Lompoc City Council temporarily bans cannabis clubs

April 19, 2005

Mark Baylis, Lompoc Record

The Lompoc City Council voted 4-1 Tuesday to pass a temporary urgency ordinance that bans facilities that sell medicinal marijuana from city limits.

The ordinance lasts up to 45 days and can be extended up to two years. The City Council will vote to end or extend the moratorium at their May 17 meeting.

The moratorium is needed because Lompoc does not currently have zoning restrictions on where a 'cannabis club' - or facility that dispenses medicinal marijuana - could be established, city officials said.
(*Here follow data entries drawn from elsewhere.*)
-- ==== Sys2Proof/Machine/Aes.lean ====
section
/-! DEFINITION. AES-128 encryption as R240 to R244 restate it. -/

namespace Sys2Proof.Machine

/-- One column of the AES state, a0 in row 0 (R240, R242), or one word of the key schedule (R243). -/
structure AesCol where
  a0 : U8
  a1 : U8
  a2 : U8
  a3 : U8
  deriving DecidableEq, Repr

/-- The AES state by columns, or one round key: four words of the key schedule (R240, R243). -/
structure AesBlock where
  c0 : AesCol
  c1 : AesCol
  c2 : AesCol
  c3 : AesCol
  deriving DecidableEq, Repr

/-- The S-box by rows: the row is the high hex digit (R241). -/
def sboxRows : List (List U8) :=
  [[0x63, 0x7c, 0x77, 0x7b, 0xf2, 0x6b, 0x6f, 0xc5, 0x30, 0x01, 0x67, 0x2b, 0xfe, 0xd7, 0xab, 0x76],
   [0xca, 0x82, 0xc9, 0x7d, 0xfa, 0x59, 0x47, 0xf0, 0xad, 0xd4, 0xa2, 0xaf, 0x9c, 0xa4, 0x72, 0xc0],
   [0xb7, 0xfd, 0x93, 0x26, 0x36, 0x3f, 0xf7, 0xcc, 0x34, 0xa5, 0xe5, 0xf1, 0x71, 0xd8, 0x31, 0x15],
   [0x04, 0xc7, 0x23, 0xc3, 0x18, 0x96, 0x05, 0x9a, 0x07, 0x12, 0x80, 0xe2, 0xeb, 0x27, 0xb2, 0x75],
   [0x09, 0x83, 0x2c, 0x1a, 0x1b, 0x6e, 0x5a, 0xa0, 0x52, 0x3b, 0xd6, 0xb3, 0x29, 0xe3, 0x2f, 0x84],
   [0x53, 0xd1, 0x00, 0xed, 0x20, 0xfc, 0xb1, 0x5b, 0x6a, 0xcb, 0xbe, 0x39, 0x4a, 0x4c, 0x58, 0xcf],
   [0xd0, 0xef, 0xaa, 0xfb, 0x43, 0x4d, 0x33, 0x85, 0x45, 0xf9, 0x02, 0x7f, 0x50, 0x3c, 0x9f, 0xa8],
   [0x51, 0xa3, 0x40, 0x8f, 0x92, 0x9d, 0x38, 0xf5, 0xbc, 0xb6, 0xda, 0x21, 0x10, 0xff, 0xf3, 0xd2],
   [0xcd, 0x0c, 0x13, 0xec, 0x5f, 0x97, 0x44, 0x17, 0xc4, 0xa7, 0x7e, 0x3d, 0x64, 0x5d, 0x19, 0x73],
   [0x60, 0x81, 0x4f, 0xdc, 0x22, 0x2a, 0x90, 0x88, 0x46, 0xee, 0xb8, 0x14, 0xde, 0x5e, 0x0b, 0xdb],
   [0xe0, 0x32, 0x3a, 0x0a, 0x49, 0x06, 0x24, 0x5c, 0xc2, 0xd3, 0xac, 0x62, 0x91, 0x95, 0xe4, 0x79],
   [0xe7, 0xc8, 0x37, 0x6d, 0x8d, 0xd5, 0x4e, 0xa9, 0x6c, 0x56, 0xf4, 0xea, 0x65, 0x7a, 0xae, 0x08],
   [0xba, 0x78, 0x25, 0x2e, 0x1c, 0xa6, 0xb4, 0xc6, 0xe8, 0xdd, 0x74, 0x1f, 0x4b, 0xbd, 0x8b, 0x8a],
   [0x70, 0x3e, 0xb5, 0x66, 0x48, 0x03, 0xf6, 0x0e, 0x61, 0x35, 0x57, 0xb9, 0x86, 0xc1, 0x1d, 0x9e],
   [0xe1, 0xf8, 0x98, 0x11, 0x69, 0xd9, 0x8e, 0x94, 0x9b, 0x1e, 0x87, 0xe9, 0xce, 0x55, 0x28, 0xdf],
   [0x8c, 0xa1, 0x89, 0x0d, 0xbf, 0xe6, 0x42, 0x68, 0x41, 0x99, 0x2d, 0x0f, 0xb0, 0x54, 0xbb, 0x16]]

/-- SBOX[b] (R241). -/
def sbox (b : U8) : U8 := (sboxRows.getD (b.toNat / 16) []).getD (b.toNat % 16) 0

/-- xtime(b) (R240): multiplication by 2 in GF(2^8) mod 0x11B. -/
def xtime (b : U8) : U8 := (b <<< 1) ^^^ (if b.getLsbD 7 then 0x1B else 0)

/-- 3*a (R242). -/
def times3 (a : U8) : U8 := xtime a ^^^ a

/-- Bytewise XOR of two columns or words (R242, R243). -/
def AesCol.xor (x y : AesCol) : AesCol := ⟨x.a0 ^^^ y.a0, x.a1 ^^^ y.a1, x.a2 ^^^ y.a2, x.a3 ^^^ y.a3⟩

/-- SubWord: the S-box on each byte (R241, R243). -/
def AesCol.sub (x : AesCol) : AesCol := ⟨sbox x.a0, sbox x.a1, sbox x.a2, sbox x.a3⟩

/-- MixColumns on one column (R242). -/
def AesCol.mix (x : AesCol) : AesCol :=
  ⟨xtime x.a0 ^^^ times3 x.a1 ^^^ x.a2 ^^^ x.a3,
   x.a0 ^^^ xtime x.a1 ^^^ times3 x.a2 ^^^ x.a3,
   x.a0 ^^^ x.a1 ^^^ xtime x.a2 ^^^ times3 x.a3,
   times3 x.a0 ^^^ x.a1 ^^^ x.a2 ^^^ xtime x.a3⟩

/-- SubBytes (R241). -/
def AesBlock.sub (s : AesBlock) : AesBlock := ⟨s.c0.sub, s.c1.sub, s.c2.sub, s.c3.sub⟩

/-- ShiftRows (R242): s'[r][c] = s[r][(c + r) mod 4]. -/
def AesBlock.shiftRows (s : AesBlock) : AesBlock :=
  ⟨⟨s.c0.a0, s.c1.a1, s.c2.a2, s.c3.a3⟩,
   ⟨s.c1.a0, s.c2.a1, s.c3.a2, s.c0.a3⟩,
   ⟨s.c2.a0, s.c3.a1, s.c0.a2, s.c1.a3⟩,
   ⟨s.c3.a0, s.c0.a1, s.c1.a2, s.c2.a3⟩⟩

/-- MixColumns (R242). -/
def AesBlock.mix (s : AesBlock) : AesBlock := ⟨s.c0.mix, s.c1.mix, s.c2.mix, s.c3.mix⟩

/-- AddRoundKey (R242): w[4n + c] into column c. -/
def AesBlock.addKey (k s : AesBlock) : AesBlock :=
  ⟨s.c0.xor k.c0, s.c1.xor k.c1, s.c2.xor k.c2, s.c3.xor k.c3⟩

/-- RotWord then SubWord, with RCON into byte 0 (R243): what w[i - 1] contributes when i mod 4 = 0. -/
def keyCore (rcon : U8) (t : AesCol) : AesCol :=
  ⟨sbox t.a1 ^^^ rcon, sbox t.a2, sbox t.a3, sbox t.a0⟩

/-- The round key w[4n .. 4n + 3] from w[4n - 4 .. 4n - 1] with RCON[n] (R243). -/
def nextKey (k : AesBlock) (rcon : U8) : AesBlock :=
  let w0 := k.c0.xor (keyCore rcon k.c3)
  let w1 := k.c1.xor w0
  let w2 := k.c2.xor w1
  let w3 := k.c3.xor w2
  ⟨w0, w1, w2, w3⟩

/-- RCON[1..9] (R243), of the rounds that mix columns. -/
def rconMiddle : List U8 := [0x01, 0x02, 0x04, 0x08, 0x10, 0x20, 0x40, 0x80, 0x1B]

/-- RCON[10] (R243), of the last round. -/
def rconLast : U8 := 0x36

/-- One of rounds 1 to 9, on the last round key and the state (R244). -/
def aesRound (x : AesBlock × AesBlock) (rcon : U8) : AesBlock × AesBlock :=
  let k := nextKey x.1 rcon
  (k, k.addKey x.2.sub.shiftRows.mix)

/-- Four bytes of a sequence as a column (R240, R243). -/
def aesCol (B : List U8) (o : Nat) : AesCol := ⟨byteAt B o, byteAt B (o + 1), byteAt B (o + 2), byteAt B (o + 3)⟩

/-- s[r][c] = P[r + 4c] (R240). -/
def aesBlock (B : List U8) : AesBlock := ⟨aesCol B 0, aesCol B 4, aesCol B 8, aesCol B 12⟩

/-- The bytes of a column, row 0 first (R240). -/
def AesCol.bytes (x : AesCol) : List U8 := [x.a0, x.a1, x.a2, x.a3]

/-- O[r + 4c] = s[r][c] (R240). -/
def AesBlock.bytes (s : AesBlock) : List U8 := s.c0.bytes ++ s.c1.bytes ++ s.c2.bytes ++ s.c3.bytes

/-- AES128(K, P) (R244). -/
def aes128 (K P : List U8) : List U8 :=
  let k0 := aesBlock K
  let x := rconMiddle.foldl aesRound (k0, k0.addKey (aesBlock P))
  ((nextKey x.1 rconLast).addKey x.2.sub.shiftRows).bytes

end Sys2Proof.Machine
end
Without such zoning, a marijuana dispensary could be opened in any location zoned for retail, drug store, commercial enterprises or medical uses.

The urgency ordinance also allows time for the U.S. Supreme Court to rule on California's medical marijuana laws in Ashcroft v. Raich.

The city has thus far received at least two preliminary inquiries regarding business licenses for medicinal marijuana dispensaries, according to a city staff report. City Administrator Gary Keefe said he expects more as other neighboring cities have passed urgency moratorium ordinances, including Paso Robles, Arroyo Grande, Atascadero, San Luis Obispo, Pismo Beach and Grover Beach.

In 1996, California voters approved Proposition 215 which amended the California Controlled Substances Act to legalize the cultivation and possession of marijuana for medicinal use when recommended by a physician.

The State Senate later enacted SB 420 to clarify the scope of Proposition 215. That bill allows local governments to control sites where the substance may be dispensed to patients and their primary caregivers.

Marijuana remains a controlled substance under federal law and persons who act in accordance with Proposition 215 are subject to federal prosecution.

Santa Barbara County began issuing medicinal marijuana identification cards last year, as required by SB 420. So far the county has issued 221 cards to patients or care-givers who are eligible.

Tuesday's report, approved by the council's vote, outlined 'secondary' effects resulting from medicinal marijuana dispensaries in other cities. They included increased crime, vagrancy, effect upon property values, blight, disruption of retail trade and increased burden on law enforcement resources.

Police Chief William Brown also concurred with the city on their recommendation to the Council, according to the staff report.

Council member DeWayne Holmdahl and Mayor Dick DeWees said the issue was about complying with federal laws.

'Until a legal determination has been made I don't see any reason to supersede the federal laws,' Holmdahl said.

Council member Janice Keller was the lone 'no' vote. Keller said the subject was a medical issue and noted that she saw no statistics in the staff report that backed concerns about harmful, secondary effects of medicinal marijuana dispensaries.